Questo apre alla “Storia” siccome “narrazione dell’esistere” che diviene l’oggetto principale della attenzione nei “poemetti” e infine in “Impero” (Oèdipus 2017) che è la sintesi finale del discorso.

Un discorso che trova poi in “Baie” e nei lavori in corso un suo ulteriore sviluppo anche in senso stilistico.
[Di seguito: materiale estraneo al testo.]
/-! ### setMem -/

@[simp] theorem State.setMem_v (s : State) (m : Memory) : (s.setMem m).v = s.v := rfl
@[simp] theorem State.setMem_i (s : State) (m : Memory) : (s.setMem m).i = s.i := rfl
@[simp] theorem State.setMem_pc (s : State) (m : Memory) : (s.setMem m).pc = s.pc := rfl
@[simp] theorem State.setMem_dt (s : State) (m : Memory) : (s.setMem m).dt = s.dt := rfl
@[simp] theorem State.setMem_st (s : State) (m : Memory) : (s.setMem m).st = s.st := rfl
@[simp] theorem State.setMem_stack (s : State) (m : Memory) : (s.setMem m).stack = s.stack := rfl
@[simp] theorem State.setMem_mem (s : State) (m : Memory) : (s.setMem m).mem = m := rfl
@[simp] theorem State.setMem_fb (s : State) (m : Memory) : (s.setMem m).fb = s.fb := rfl
@[simp] theorem State.setMem_status (s : State) (m : Memory) : (s.setMem m).status = s.status := rfl
@[simp] theorem State.setMem_keyAnswers (s : State) (m : Memory) : (s.setMem m).keyAnswers = s.keyAnswers := rfl
@[simp] theorem State.setMem_draws (s : State) (m : Memory) : (s.setMem m).draws = s.draws := rfl
@[simp] theorem State.setMem_underflowPolicy (s : State) (m : Memory) : (s.setMem m).underflowPolicy = s.underflowPolicy := rfl
@[simp] theorem State.setMem_reg (s : State) (m : Memory) (r : Reg) : (s.setMem m).reg r = s.reg r := rfl

/-! ### setFb -/

@[simp] theorem State.setFb_v (s : State) (d : Display) : (s.setFb d).v = s.v := rfl
@[simp] theorem State.setFb_i (s : State) (d : Display) : (s.setFb d).i = s.i := rfl
@[simp] theorem State.setFb_pc (s : State) (d : Display) : (s.setFb d).pc = s.pc := rfl
@[simp] theorem State.setFb_dt (s : State) (d : Display) : (s.setFb d).dt = s.dt := rfl
@[simp] theorem State.setFb_st (s : State) (d : Display) : (s.setFb d).st = s.st := rfl
@[simp] theorem State.setFb_stack (s : State) (d : Display) : (s.setFb d).stack = s.stack := rfl
@[simp] theorem State.setFb_mem (s : State) (d : Display) : (s.setFb d).mem = s.mem := rfl
@[simp] theorem State.setFb_fb (s : State) (d : Display) : (s.setFb d).fb = d := rfl
@[simp] theorem State.setFb_status (s : State) (d : Display) : (s.setFb d).status = s.status := rfl
@[simp] theorem State.setFb_keyAnswers (s : State) (d : Display) : (s.setFb d).keyAnswers = s.keyAnswers := rfl
@[simp] theorem State.setFb_draws (s : State) (d : Display) : (s.setFb d).draws = s.draws := rfl
@[simp] theorem State.setFb_underflowPolicy (s : State) (d : Display) : (s.setFb d).underflowPolicy = s.underflowPolicy := rfl
@[simp] theorem State.setFb_reg (s : State) (d : Display) (r : Reg) : (s.setFb d).reg r = s.reg r := rfl

/-! ### setStatus -/

@[simp] theorem State.setStatus_v (s : State) (x : Status) : (s.setStatus x).v = s.v := rfl
@[simp] theorem State.setStatus_i (s : State) (x : Status) : (s.setStatus x).i = s.i := rfl
@[simp] theorem State.setStatus_pc (s : State) (x : Status) : (s.setStatus x).pc = s.pc := rfl
@[simp] theorem State.setStatus_dt (s : State) (x : Status) : (s.setStatus x).dt = s.dt := rfl
@[simp] theorem State.setStatus_st (s : State) (x : Status) : (s.setStatus x).st = s.st := rfl
@[simp] theorem State.setStatus_stack (s : State) (x : Status) : (s.setStatus x).stack = s.stack := rfl
@[simp] theorem State.setStatus_mem (s : State) (x : Status) : (s.setStatus x).mem = s.mem := rfl
@[simp] theorem State.setStatus_fb (s : State) (x : Status) : (s.setStatus x).fb = s.fb := rfl
@[simp] theorem State.setStatus_status (s : State) (x : Status) : (s.setStatus x).status = x := rfl
@[simp] theorem State.setStatus_keyAnswers (s : State) (x : Status) : (s.setStatus x).keyAnswers = s.keyAnswers := rfl
@[simp] theorem State.setStatus_draws (s : State) (x : Status) : (s.setStatus x).draws = s.draws := rfl
@[simp] theorem State.setStatus_underflowPolicy (s : State) (x : Status) : (s.setStatus x).underflowPolicy = s.underflowPolicy := rfl
@[simp] theorem State.setStatus_reg (s : State) (x : Status) (r : Reg) : (s.setStatus x).reg r = s.reg r := rfl

/-! ### setKeyAnswers -/

@[simp] theorem State.setKeyAnswers_v (s : State) (l : List KeyAnswer) : (s.setKeyAnswers l).v = s.v := rfl
@[simp] theorem State.setKeyAnswers_i (s : State) (l : List KeyAnswer) : (s.setKeyAnswers l).i = s.i := rfl
@[simp] theorem State.setKeyAnswers_pc (s : State) (l : List KeyAnswer) : (s.setKeyAnswers l).pc = s.pc := rfl
@[simp] theorem State.setKeyAnswers_dt (s : State) (l : List KeyAnswer) : (s.setKeyAnswers l).dt = s.dt := rfl
@[simp] theorem State.setKeyAnswers_st (s : State) (l : List KeyAnswer) : (s.setKeyAnswers l).st = s.st := rfl
@[simp] theorem State.setKeyAnswers_stack (s : State) (l : List KeyAnswer) : (s.setKeyAnswers l).stack = s.stack := rfl
@[simp] theorem State.setKeyAnswers_mem (s : State) (l : List KeyAnswer) : (s.setKeyAnswers l).mem = s.mem := rfl
@[simp] theorem State.setKeyAnswers_fb (s : State) (l : List KeyAnswer) : (s.setKeyAnswers l).fb = s.fb := rfl
@[simp] theorem State.setKeyAnswers_status (s : State) (l : List KeyAnswer) : (s.setKeyAnswers l).status = s.status := rfl
@[simp] theorem State.setKeyAnswers_keyAnswers (s : State) (l : List KeyAnswer) : (s.setKeyAnswers l).keyAnswers = l := rfl
@[simp] theorem State.setKeyAnswers_draws (s : State) (l : List KeyAnswer) : (s.setKeyAnswers l).draws = s.draws := rfl
@[simp] theorem State.setKeyAnswers_underflowPolicy (s : State) (l : List KeyAnswer) : (s.setKeyAnswers l).underflowPolicy = s.underflowPolicy := rfl
@[simp] theorem State.setKeyAnswers_reg (s : State) (l : List KeyAnswer) (r : Reg) : (s.setKeyAnswers l).reg r = s.reg r := rfl

/-! ### setDraws -/

@[simp] theorem State.setDraws_v (s : State) (n : Nat) : (s.setDraws n).v = s.v := rfl
@[simp] theorem State.setDraws_i (s : State) (n : Nat) : (s.setDraws n).i = s.i := rfl
@[simp] theorem State.setDraws_pc (s : State) (n : Nat) : (s.setDraws n).pc = s.pc := rfl
@[simp] theorem State.setDraws_dt (s : State) (n : Nat) : (s.setDraws n).dt = s.dt := rfl
@[simp] theorem State.setDraws_st (s : State) (n : Nat) : (s.setDraws n).st = s.st := rfl
@[simp] theorem State.setDraws_stack (s : State) (n : Nat) : (s.setDraws n).stack = s.stack := rfl
@[simp] theorem State.setDraws_mem (s : State) (n : Nat) : (s.setDraws n).mem = s.mem := rfl
@[simp] theorem State.setDraws_fb (s : State) (n : Nat) : (s.setDraws n).fb = s.fb := rfl
@[simp] theorem State.setDraws_status (s : State) (n : Nat) : (s.setDraws n).status = s.status := rfl
@[simp] theorem State.setDraws_keyAnswers (s : State) (n : Nat) : (s.setDraws n).keyAnswers = s.keyAnswers := rfl
@[simp] theorem State.setDraws_draws (s : State) (n : Nat) : (s.setDraws n).draws = n := rfl
@[simp] theorem State.setDraws_underflowPolicy (s : State) (n : Nat) : (s.setDraws n).underflowPolicy = s.underflowPolicy := rfl
@[simp] theorem State.setDraws_reg (s : State) (n : Nat) (r : Reg) : (s.setDraws n).reg r = s.reg r := rfl

/-! ### setV -/

@[simp] theorem State.setV_v (s : State) (r : Vector Byte 16) : (s.setV r).v = r := rfl
@[simp] theorem State.setV_i (s : State) (r : Vector Byte 16) : (s.setV r).i = s.i := rfl
@[simp] theorem State.setV_pc (s : State) (r : Vector Byte 16) : (s.setV r).pc = s.pc := rfl
@[simp] theorem State.setV_dt (s : State) (r : Vector Byte 16) : (s.setV r).dt = s.dt := rfl
@[simp] theorem State.setV_st (s : State) (r : Vector Byte 16) : (s.setV r).st = s.st := rfl
@[simp] theorem State.setV_stack (s : State) (r : Vector Byte 16) : (s.setV r).stack = s.stack := rfl
@[simp] theorem State.setV_mem (s : State) (r : Vector Byte 16) : (s.setV r).mem = s.mem := rfl
@[simp] theorem State.setV_fb (s : State) (r : Vector Byte 16) : (s.setV r).fb = s.fb := rfl
@[simp] theorem State.setV_status (s : State) (r : Vector Byte 16) : (s.setV r).status = s.status := rfl
@[simp] theorem State.setV_keyAnswers (s : State) (r : Vector Byte 16) : (s.setV r).keyAnswers = s.keyAnswers := rfl
@[simp] theorem State.setV_draws (s : State) (r : Vector Byte 16) : (s.setV r).draws = s.draws := rfl
@[simp] theorem State.setV_underflowPolicy (s : State) (r : Vector Byte 16) : (s.setV r).underflowPolicy = s.underflowPolicy := rfl

/-! ### setReg -/

@[simp] theorem State.setReg_i (s : State) (x : Reg) (b : Byte) : (s.setReg x b).i = s.i := rfl
@[simp] theorem State.setReg_pc (s : State) (x : Reg) (b : Byte) : (s.setReg x b).pc = s.pc := rfl
@[simp] theorem State.setReg_dt (s : State) (x : Reg) (b : Byte) : (s.setReg x b).dt = s.dt := rfl
@[simp] theorem State.setReg_st (s : State) (x : Reg) (b : Byte) : (s.setReg x b).st = s.st := rfl
@[simp] theorem State.setReg_stack (s : State) (x : Reg) (b : Byte) : (s.setReg x b).stack = s.stack := rfl
@[simp] theorem State.setReg_mem (s : State) (x : Reg) (b : Byte) : (s.setReg x b).mem = s.mem := rfl
@[simp] theorem State.setReg_fb (s : State) (x : Reg) (b : Byte) : (s.setReg x b).fb = s.fb := rfl
@[simp] theorem State.setReg_status (s : State) (x : Reg) (b : Byte) : (s.setReg x b).status = s.status := rfl
@[simp] theorem State.setReg_keyAnswers (s : State) (x : Reg) (b : Byte) : (s.setReg x b).keyAnswers = s.keyAnswers := rfl
@[simp] theorem State.setReg_draws (s : State) (x : Reg) (b : Byte) : (s.setReg x b).draws = s.draws := rfl
@[simp] theorem State.setReg_underflowPolicy (s : State) (x : Reg) (b : Byte) : (s.setReg x b).underflowPolicy = s.underflowPolicy := rfl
Chi di più ha lavorato criticamente su quanto ho detto è senz’altro Giuseppe Martella col suo ampio saggio “Polifonia dell’Esserci” (apparso su Nazione Indiana). Essenziale anche la prefazione di Marcello Carlino a “Impero” e notevole un lavoro ancora inedito –uscirà a febbraio 2021- di Giuseppe A. Liberti. Ma cito volentieri anche gli splendidi e ripetuti interventi di Daniele Ventre (sempre su Nazione Indiana) di Carlo Di Legge (su Atelier) di Rosa Pierno (su Trasversale) di Vincenzo Salerno (su Menabò) di Mimmo Grasso (su “Infiniti Mondi”). Ma anche tanti altri.

Di personale posso dirti che “Colpa del mare” è la mia vita. Chi la conosce sa esattamente a cosa si fa riferimento in ogni singolo verso.
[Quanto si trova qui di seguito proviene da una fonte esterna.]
theorem checkedAccess_outcome {s t : State} {n : Nat} {i : Instr} {effect : Result}
    (hc : 0 < n → canRaise i .addressOutOfRange = true) (h : checkedAccess s n i effect = .next t) :
    Raises i s t ∨ effect = .next t := by
  rcases checkedAccess_cases s n i effect with ⟨hn, _, he⟩ | ⟨_, he⟩
  · cases he.symm.trans h
    exact .inl ⟨_, s.keyAnswers, hc hn, rfl⟩
  · exact .inr (he.symm.trans h)

theorem keyWait_outcome {kind : KeyOp} {x : Reg} {f : Nibble → State → State} {s t : State}
    (h : keyWait kind x f s = .next t) :
    Waits (kind.instr x) s t ∨ Raises (kind.instr x) s t
      ∨ ∃ k rest, s.keyAnswers = .key k :: rest ∧ t = f k ((s.setKeyAnswers rest).setStatus .running) := by
  rcases keyWait_cases h with ⟨_, ht⟩ | ⟨k, rest, ha, ht⟩ | ⟨rest, _, ht⟩
  · exact .inl ⟨kind, x, rfl, ht⟩
  · exact .inr (.inr ⟨k, rest, ha, ht⟩)
  · exact .inr (.inl ⟨_, rest, by cases kind <;> rfl, ht⟩)

theorem execRet_outcome {s t : State} (h : execRet s = .next t) : Raises .ret s t ∨ Acts .ret s t := by
  rcases popWord_cases s with ⟨hs, hp⟩ | ⟨w, rest, hs, hp⟩
  · cases hu : s.underflowPolicy <;> simp only [execRet, hp, hu] at h <;> cases h
    · exact .inl ⟨_, s.keyAnswers, rfl, rfl⟩
    · exact .inr (.inr ⟨hs, hu, rfl⟩)
  · simp only [execRet, hp] at h
    cases h
    exact .inr (.inl ⟨w, rest, hs, rfl⟩)

theorem execCall_outcome {nnn : Addr} {s t : State} (h : execCall nnn s = .next t) :
    Raises (.call nnn) s t ∨ Acts (.call nnn) s t := by
  rcases pushWord_cases s.pc s with ⟨hl, hp⟩ | ⟨_, hp⟩ <;> simp only [execCall, hp] at h <;> cases h
  · exact .inr ⟨hl, rfl⟩
  · exact .inl ⟨_, s.keyAnswers, rfl, rfl⟩

/-- Everything the execute step of an instruction can do: open a key request, raise an error, or act. -/
theorem exec_cases {i : Instr} {s t : State} (h : exec i s = .next t) :
    Waits i s t ∨ Raises i s t ∨ Acts i s t := by
  cases i with
  | ret => exact .inr (execRet_outcome h)
  | call nnn => exact .inr (execCall_outcome h)
  | drw x y n =>
    refine .inr (checkedAccess_outcome (fun hn => ?_) h)
    have : n ≠ 0#4 := fun h0 => by simp [h0] at hn
    simpa [canRaise] using this
  | ldB x | ldMemV x | ldVMem x =>
    refine .inr ((checkedAccess_outcome (fun _ => rfl) h).imp_right fun ht => ?_)
    cases ht
    rfl
  | skp x | sknp x | ldVK x =>
    simp only [exec, execSkp, execSknp, execLdVK] at h
    exact keyWait_outcome h
  | _ => exact .inr (.inr h)

/-! ## Frames of the state's updates -/

section Frames

variable {l : List Part} {s u : State}

/-- A frame, part by part. -/
theorem keepsBut_iff {t : State} : KeepsBut l s t ↔
    (.pc ∉ l → t.pc = s.pc) ∧ (.index ∉ l → t.i = s.i) ∧ (.delay ∉ l → t.dt = s.dt) ∧ (.sound ∉ l → t.st = s.st)
    ∧ (.stack ∉ l → t.stack = s.stack) ∧ (.memory ∉ l → ∀ a, t.mem.read a = s.mem.read a)
    ∧ (.display ∉ l → t.fb = s.fb) ∧ (.status ∉ l → t.status = s.status)
    ∧ (.answers ∉ l → t.keyAnswers = s.keyAnswers) ∧ (.draws ∉ l → t.draws = s.draws)
    ∧ t.underflowPolicy = s.underflowPolicy := by
  constructor
  · rintro ⟨h, hu⟩
    exact ⟨h .pc, h .index, h .delay, h .sound, h .stack, h .memory, h .display, h .status, h .answers, h .draws, hu⟩
  · rintro ⟨h1, h2, h3, h4, h5, h6, h7, h8, h9, h10, hu⟩
    refine ⟨fun p => ?_, hu⟩
    cases p <;> assumption

@[simp] theorem keepsBut_refl : KeepsBut l s s := by simp [keepsBut_iff]

@[simp] theorem keepsBut_setReg (x : Reg) (b : Byte) : KeepsBut l s (u.setReg x b) ↔ KeepsBut l s u := by
  simp [keepsBut_iff]

@[simp] theorem keepsBut_setV (v : Vector Byte 16) : KeepsBut l s (u.setV v) ↔ KeepsBut l s u := by
  simp [keepsBut_iff]

@[simp] theorem keepsBut_setPc (w : Word) (h : .pc ∈ l) : KeepsBut l s (u.setPc w) ↔ KeepsBut l s u := by
  simp [keepsBut_iff, h]

@[simp] theorem keepsBut_setI (w : Word) (h : .index ∈ l) : KeepsBut l s (u.setI w) ↔ KeepsBut l s u := by
  simp [keepsBut_iff, h]

@[simp] theorem keepsBut_setDt (b : Byte) (h : .delay ∈ l) : KeepsBut l s (u.setDt b) ↔ KeepsBut l s u := by
  simp [keepsBut_iff, h]

@[simp] theorem keepsBut_setSt (b : Byte) (h : .sound ∈ l) : KeepsBut l s (u.setSt b) ↔ KeepsBut l s u := by
  simp [keepsBut_iff, h]

@[simp] theorem keepsBut_setStack (ws : List Word) (h : .stack ∈ l) :
    KeepsBut l s (u.setStack ws) ↔ KeepsBut l s u := by
  simp [keepsBut_iff, h]

@[simp] theorem keepsBut_setMem (m : Memory) (h : .memory ∈ l) : KeepsBut l s (u.setMem m) ↔ KeepsBut l s u := by
  simp [keepsBut_iff, h]

@[simp] theorem keepsBut_setFb (d : Display) (h : .display ∈ l) : KeepsBut l s (u.setFb d) ↔ KeepsBut l s u := by
  simp [keepsBut_iff, h]

@[simp] theorem keepsBut_setStatus (x : Status) (h : .status ∈ l) :
    KeepsBut l s (u.setStatus x) ↔ KeepsBut l s u := by
  simp [keepsBut_iff, h]

@[simp] theorem keepsBut_setKeyAnswers (as : List KeyAnswer) (h : .answers ∈ l) :
    KeepsBut l s (u.setKeyAnswers as) ↔ KeepsBut l s u := by
  simp [keepsBut_iff, h]

@[simp] theorem keepsBut_raiseError (c : ErrorCode) (w : Word) (h : .status ∈ l) :
    KeepsBut l s (raiseError c w u) ↔ KeepsBut l s u :=
  keepsBut_setStatus _ h

@[simp] theorem keepsBut_skipIf (c : Bool) (h : .pc ∈ l) : KeepsBut l s (skipIf c u) ↔ KeepsBut l s u := by
  cases c
  · exact .rfl
  · exact keepsBut_setPc _ h

@[simp] theorem keepsBut_writeWithFlag (x : Reg) (r : Byte) (c : Bool) :
    KeepsBut l s (writeWithFlag u x r c) ↔ KeepsBut l s u := by
  simp [writeWithFlag]

@[simp] theorem keepsBut_drawByte (h : .draws ∈ l) : KeepsBut l s (drawByte u).2 ↔ KeepsBut l s u := by
  simp [keepsBut_iff, h]

end Frames

/-- The parts an instruction that acts leaves alone: each update its effect is made of is of a part R25 to R57 list. -/
theorem acts_keepsBut {i : Instr} {s t : State} (h : Acts i s t) :
    KeepsBut (.status :: .answers :: writesParts i) s t := by
  cases i with
  | ret => rcases h with ⟨w, rest, _, rfl⟩ | ⟨_, _, rfl⟩ <;> simp [writesParts]
  | call nnn =>
    obtain ⟨_, rfl⟩ := h
    simp [writesParts]
  | skp x | sknp x | ldVK x =>
    obtain ⟨k, rest, _, rfl⟩ := h
    simp [writesParts]
  | _ =>
    cases h
    simp [writesParts]

/-- Settles O19: a wait and an error change the status and the answers, an effect its listed parts. -/
theorem onlyListedPartsAreWritten : Obligations.OnlyListedPartsAreWritten := by
  intro i s t h
  rcases exec_cases h with ⟨kind, x, _, rfl⟩ | ⟨code, answers, _, rfl⟩ | h
  · simp
  · simp
  · exact acts_keepsBut h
Di intimo aggiungo che tutto è conservato nei miei quaderni di cui ho una cura maniacale. Amo scrivere a penna e matita. Su carta buona se non pregiata. E ho una bella serie di penne stilografiche e asticciuole e vecchi pennini. Inchiostrare è per me lussuria purissima.

 

 

3 ) Fai parte degli autori cosiddetti “puristi”, coloro che scrivono solo poesia o solo prosa, o ti dedichi a entrambe?

Scrivo solo in versi. Una volta che ho provato a scrivere in prosa sono stato dissuaso in modo molto convincente dai migliori critici che conosco: mia moglie e le mie ragazze.

 

4 ) Quale rapporto hai con gli altri autori? Prediligi un percorso “individuale” oppure gli scambi ti sono utili anche come stimolo per la tua attività artistica personale?

Hai dei punti di riferimento, sia tra i gli autori classici che tra quelli contemporanei?

 

Amo avere altri (autori e non) con cui scambiare opinioni su quello che gli propongo. Ne ho scelto un piccolo gruppetto in cui nessuno sa chi sono gli altri. Ma non mi sottraggo anche su ciò che è inedito al confronto pubblico e anzi apprezzo la critica serrata. O anche il semplice “non mi piace”. In fondo dei versi si può dire innanzitutto questo: “mi piace o non mi piace”.  Un testo poetico o arriva diritto al cuore o no. La comprensione è poi frutto di studio, ricerca, conoscenze sedimentate. Ma la prima cosa è che il testo colpisca, resti nel cuore, nelle orecchie, nella memoria (magari!).

Sui punti di riferimento: un mare!!! Per sintesi estrema. Tutta la poesia della Grecia e di Roma antica. Dante, Ariosto, Tasso, Leopardi. Nel ‘900 Ungaretti. E poi Gatto, Sinisgalli, Giudici, Caproni, Luzi, Sanesi. Quello che ho sul comodino è però Thomas S. Eliot. E per la contemporaneità qui mi fermo.

Ci sarebbero poi i punti di riferimento filosofici e il discorso diventerebbe lungo e complesso. Bastino Nietzsche e, per il secolo scorso, il riferimento a Benjamin , Bloch , Jankélévich, Nancy, Byung Chul Han. C’è un “filo rosso” facile da intuire per chi di filosofia si occupa.

 

 

5 ) L’epidemia di Covid19 ha modificato abitudini, comportamenti e interazioni a livello globale.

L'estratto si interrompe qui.